Gezamenlijke werkagenda voor vaccinaties: efficiënt en transparant

Bij de advisering over het beleid rond vaccineren spelen in Nederland verschillende partijen een rol. Om te zorgen dat op het juiste moment de relevante onderwerpen worden aangepakt, startte enkele jaren terug het prioriteringsoverleg. De Gezondheidsraad inventariseert daarin samen met het Rijksinstituut voor Volksgezondheid en Milieu (RIVM), Zorginstituut Nederland (ZiN) en het College ter Beoordeling van Geneesmiddelen (CBG) wat de nieuwe adviesonderwerpen zouden moeten zijn om te komen tot een gezamenlijk advies over de werkagenda aan het ministerie van VWS. De partijen weten elkaar beter te vinden en daarmee wordt het proces efficiënter én transparanter. We spreken hierover met Hans van Vliet, manager Rijksvaccinatieprogramma (RVP) van het RIVM.

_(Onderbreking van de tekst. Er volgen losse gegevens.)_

-- ==== Sys2Proof/Machine/Transcend.lean ====
section
/-! DEFINITION. The transcendentals of the Glaze unit (R196): the exactly rounded result, from fixed-point values with 128 bits
after the point, and the free distance from it within the bound of the table. -/

namespace Sys2Proof.Machine

/-- Fixed point: 128 bits after the point. -/
def fixOne : Nat := 2 ^ 128

/-- ln 2, 1 ÷ ln 2 and 2 ÷ √π in fixed point. -/
def fixLn2 : Nat := 235865763225513294137944142764154484399
def fixLog2e : Nat := 490923683258796565746369346286093237521
def fixErf : Nat := 383967533763538142977158567454335403656

def fixMul (a b : Nat) : Nat := a * b / fixOne

/-- Σ term over the exponential series: `k` is the index of `term`. -/
def expSeries (x : Nat) : Nat → Nat → Nat → Nat
  | 0, _, term => term
  | fuel + 1, k, term => term + expSeries x fuel (k + 1) (fixMul term x / (k + 1))

/-- 2^(n ÷ 2^128) for 0 ≤ n < 2^128, in fixed point. -/
def fixExp2 (frac : Nat) : Nat := expSeries (fixMul frac fixLn2) 45 0 fixOne

/-- The binary digits of log2 of a number between 1 and 2 in fixed point, by squaring. -/
def log2Digits : Nat → Nat → Nat → Nat
  | 0, _, acc => acc
  | fuel + 1, x, acc =>
    let y := fixMul x x
    if 2 * fixOne ≤ y then log2Digits fuel (y / 2) (2 * acc + 1) else log2Digits fuel y (2 * acc)

/-- The number m × 2^e in fixed point, truncated. -/
def toFix (m : Nat) (e : Int) : Nat := if 0 ≤ e + 128 then m * 2 ^ (e + 128).toNat else m / 2 ^ (-(e + 128)).toNat

/-- The exactly rounded base-2 exponential of a finite value. -/
def exp2Exact (neg : Bool) (m : Nat) (e : Int) : Word :=
  let x := toFix m e
  let n := x / fixOne
  let f := x % fixOne
  if neg then (if f = 0 then toF32 (.fin false 1 (-(n : Int))) else toF32 (.fin false (fixExp2 (fixOne - f)) (-(n : Int) - 129)))
  else toF32 (.fin false (fixExp2 f) ((n : Int) - 128))

/-- The exactly rounded base-2 logarithm of a positive finite value. -/
def log2Exact (m : Nat) (e : Int) : Word :=
  let l := Nat.log2 m
  let whole : Int := ((l : Int) + e) * 2 ^ 100
  let x := whole + (log2Digits 100 (toFix m (-(l : Int))) 0 : Nat)
  toF32 (.fin (x < 0) x.natAbs (-100))

/-- The exactly rounded reciprocal square root of a positive finite value. -/
def rsqrtExact (m : Nat) (e : Int) : Word :=
  let (m, e) := if e % 2 = 0 then (m, e) else (2 * m, e - 1)
  toF32 (.fin false (isqrt (2 ^ 200 / m)) (-100 - e / 2))

/-- The exactly rounded hyperbolic tangent of a finite value that is not zero. -/
def tanhExact (neg : Bool) (m : Nat) (e : Int) : Word :=
  let l := flog2 m e
  if l < -10 then
    let x2 := toFix (m * m) (2 * e)
    toF32 (.fin neg (m * (fixOne - x2 / 3 + 2 * fixMul x2 x2 / 15)) (e - 128))
  else if 3 < l then toF32 (.fin neg 1 0)
  else
    let y := fixMul (2 * toFix m e) fixLog2e
    let ex := fixExp2 (y % fixOne) * 2 ^ (y / fixOne)
    toF32 (.fin neg ((ex - fixOne) * fixOne / (ex + fixOne)) (-128))

/-- Partial sums of Σ (−1)^n x^2n ÷ (n! (2n + 1)) with `t` = x^2n ÷ n!: positive and negative terms apart. -/
def erfSeries (x2 : Nat) : Nat → Nat → Nat → Nat × Nat
  | 0, _, _ => (0, 0)
  | fuel + 1, n, t =>
    let r := erfSeries x2 fuel (n + 1) (fixMul t x2 / (n + 1))
    (r.2 + t / (2 * n + 1), r.1)

/-- The exactly rounded error function of a finite value that is not zero. -/
def erfExact (neg : Bool) (m : Nat) (e : Int) : Word :=
  if 1 < flog2 m e then toF32 (.fin neg 1 0)
  else
    let r := erfSeries (toFix (m * m) (2 * e)) 90 0 fixOne
    toF32 (.fin neg (m * fixMul (r.1 - r.2) fixErf) (e - 128))

/-- A result moved by a distance of `d` − `bound` units in the last place; it keeps its sign and does not pass zero. -/
def moveUlp (bound d : Nat) (w : Word) : Word :=
  let mag := w.toNat % 2 ^ 31
  if 0x7F800000 ≤ mag then w
  else BitVec.ofNat 32 (w.toNat - mag + min (mag + d - bound) 0x7F800000)

/-- The results of R196 with its special values; a NaN operand gives the NaN of R195. -/
def nan32 : Word := 0x7FC00000#32
def inf32 : Word := 0x7F800000#32

def exp2Result (x : Word) : Word :=
  match f32 x with
  | .nan _ => nan32
  | .inf neg => if neg then 0 else inf32
  | .fin neg m e =>
    if flt (fint 128) (f32 x) then inf32 else if flt (f32 x) (fint (-149)) then 0
    else moveUlp 1 (Config.exp2Ulp x).val (exp2Exact neg m e)

def log2Result (x : Word) : Word :=
  match f32 x with
  | .nan _ => nan32
  | .inf neg => if neg then nan32 else inf32
  | .fin neg m e =>
    if m = 0 then 0xFF800000#32 else if neg then nan32 else moveUlp 1 (Config.log2Ulp x).val (log2Exact m e)

def rcpResult (x : Word) : Word :=
  match f32 x with
  | .nan _ => nan32
  | .inf neg => if neg then 0x80000000#32 else 0
  | .fin neg m _ =>
    if m = 0 then (if neg then 0xFF800000#32 else inf32) else moveUlp 1 (Config.rcpUlp x).val (div32 0x3F800000#32 x)

def rsqrtResult (x : Word) : Word :=
  match f32 x with
  | .nan _ => nan32
  | .inf neg => if neg then nan32 else 0
  | .fin neg m e =>
    if m = 0 then (if neg then 0xFF800000#32 else inf32) else if neg then nan32
    else moveUlp 1 (Config.rsqrtUlp x).val (rsqrtExact m e)

def tanhResult (x : Word) : Word :=
  match f32 x with
  | .nan _ => nan32
  | .inf neg => if neg then 0xBF800000#32 else 0x3F800000#32
  | .fin neg m e => if m = 0 then x else moveUlp 2 (Config.tanhUlp x).val (tanhExact neg m e)

def erfResult (x : Word) : Word :=
  match f32 x with
  | .nan _ => nan32
  | .inf neg => if neg then 0xBF800000#32 else 0x3F800000#32
  | .fin neg m e => if m = 0 then x else moveUlp 2 (Config.erfUlp x).val (erfExact neg m e)

end Sys2Proof.Machine
end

Waar kwam de behoefte aan meer onderlinge afstemming vandaan?

“In de loop der tijd bleek dat veel vaccins die niet in het RVP zijn opgenomen weinig aandacht kregen. Er is toen gepleit voor het ontwikkelen van één beoordelingskader voor zowel vaccinaties binnen het programma als daarbuiten. Die behoefte werd concreet in het advies Het individuele, collectieve en publieke belang van vaccinatie dat de Gezondheidsraad in 2013 publiceerde. In dat advies werd een driedeling gemaakt: vaccins die actief in een publiek programma zoals het RVP worden aangeboden, vaccins die niet via het RVP of een vergelijkbaar programma worden aangeboden maar wel als essentiële zorg worden gezien en door de verzekering worden vergoed en tot slot vaccins die mensen zelf moeten financieren, zoals bijvoorbeeld reizigersvaccins. Vanuit die gedachte was het zinvol dat Zorginstituut Nederland en de Gezondheidsraad elkaar meer zouden opzoeken om gezamenlijk tot één beoordelingskader te komen en daarmee tot eenduidige adviezen over waar vaccins gepositioneerd moeten worden. Het RIVM kreeg vervolgens de opdracht om daar publieksinformatie over te verstrekken.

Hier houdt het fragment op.